/-- 30_encoding R103: an accepted command produces exactly one response word; bit 31 is the error flag, an error response is
`0x80000000 + code`, and a command that returns no data responds zero. With a reset coming a `GEN` or `ACQ` responds at its
end instead, or not at all (70 R262). -/
def Obligations.ExactlyOneResponse : Prop :=
  ∀ (w : Word) (s t : State), busy s.phase = false → s.rstIn = [] → accept w s = .next t →
    ∃ r, t.rsp = s.rsp ++ [r] ∧ (r.getLsbD 31 = true ↔ ∃ e, firstError w s = some e) ∧
      (∀ e, firstError w s = some e → r = BitVec.ofNat 32 (0x80000000 + errCode e)) ∧
      (firstError w s = none → bits w 31 28 ≤ 0x4 → r = 0#32)

/-- 60_exceptions R231: from a safe state of a safe history a step stays safe exactly where it produces no error response. -/
def Obligations.SafeWhileNoErrorResponse : Prop :=
  ∀ s t : State, Inv s → Safe s → NoErrorResponse s → step s = .next t → (Safe t ↔ NoErrorResponse t)

/-! ### Results of the commands -/

/-- 42 R191: `NOP` responds and does nothing else. -/
def Obligations.NopResponds : Prop :=
  ∀ s : State, Accepting s → exec .nop s = .next { s with rsp := s.rsp ++ [0#32] }

/-- 42 R192, 70 R261: `RST` in every phase in which no command executes, FAULT included. The model's fields for the host's
side are unchanged but for the response (logs 4 to 6). -/
def Obligations.RstResets : Prop :=
  ∀ s : State, busy s.phase = false → exec .rst s = .next { State.reset with
    tap := s.tap, cmdIn := s.cmdIn, rstIn := s.rstIn, det := s.det, rsp := s.rsp ++ [0#32] }

/-- 42 R193, 10_state R28: `LDS` writes one sample and its mark; `SFULL` becomes 1 when it sets the last clear mark. -/
def Obligations.LdsWritesSample : Prop :=
  ∀ (s : State) (i : Fin 1023) (v : Int), Accepting s → -9 ≤ v → v ≤ 9 → ∃ t, exec (.lds i.val v) s = .next t ∧
    (∃ x, t.samp.get i = some x ∧ sampleInt x = v) ∧ t.svalid.get i = true ∧
    (∀ j, j ≠ i → t.samp.get j = s.samp.get j ∧ t.svalid.get j = s.svalid.get j) ∧
    (sfull t = true ↔ ∀ j, j ≠ i → s.svalid.get j = true) ∧
    t.rsp = s.rsp ++ [0#32] ∧ t.phase = s.phase ∧ t.err = s.err ∧
    SameRegisters s t ∧ SameTables s t ∧ SameHost s t

/-- 42 R194, 10_state R34: `RDSTAT` responds `STAT` in every phase the host can see, and the fields of `STAT`. -/
def Obligations.RdstatRespondsStatus : Prop :=
  ∀ s : State,
    (busy s.phase = false → exec .rdstat s = .next { s with rsp := s.rsp ++ [statWord s] }) ∧
    bits (statWord s) 2 0 = phaseCode s.phase ∧ bits (statWord s) 6 3 = errCode s.err ∧
    ((∀ i, s.svalid.get i = true) → bits (statWord s) 7 7 = 1) ∧
    (∀ i, s.svalid.get i = false → bits (statWord s) 7 7 = 0) ∧
    bits (statWord s) 12 8 = (Finset.univ.filter fun k => (s.res.get k).status = .found).card ∧
    bits (statWord s) 31 13 = 0 ∧ statWord State.reset = 0#32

*What is required*
In the records above, return only the line that contains "42 R194, 10_state" and every line after it through the last, exactly as they appear.

*Result*
/-- 42 R194, 10_state R34: `RDSTAT` responds `STAT` in every phase the host can see, and the fields of `STAT`. -/
def Obligations.RdstatRespondsStatus : Prop :=
  ∀ s : State,
    (busy s.phase = false → exec .rdstat s = .next { s with rsp := s.rsp ++ [statWord s] }) ∧
    bits (statWord s) 2 0 = phaseCode s.phase ∧ bits (statWord s) 6 3 = errCode s.err ∧
    ((∀ i, s.svalid.get i = true) → bits (statWord s) 7 7 = 1) ∧
    (∀ i, s.svalid.get i = false → bits (statWord s) 7 7 = 0) ∧
    bits (statWord s) 12 8 = (Finset.univ.filter fun k => (s.res.get k).status = .found).card ∧
    bits (statWord s) 31 13 = 0 ∧ statWord State.reset = 0#32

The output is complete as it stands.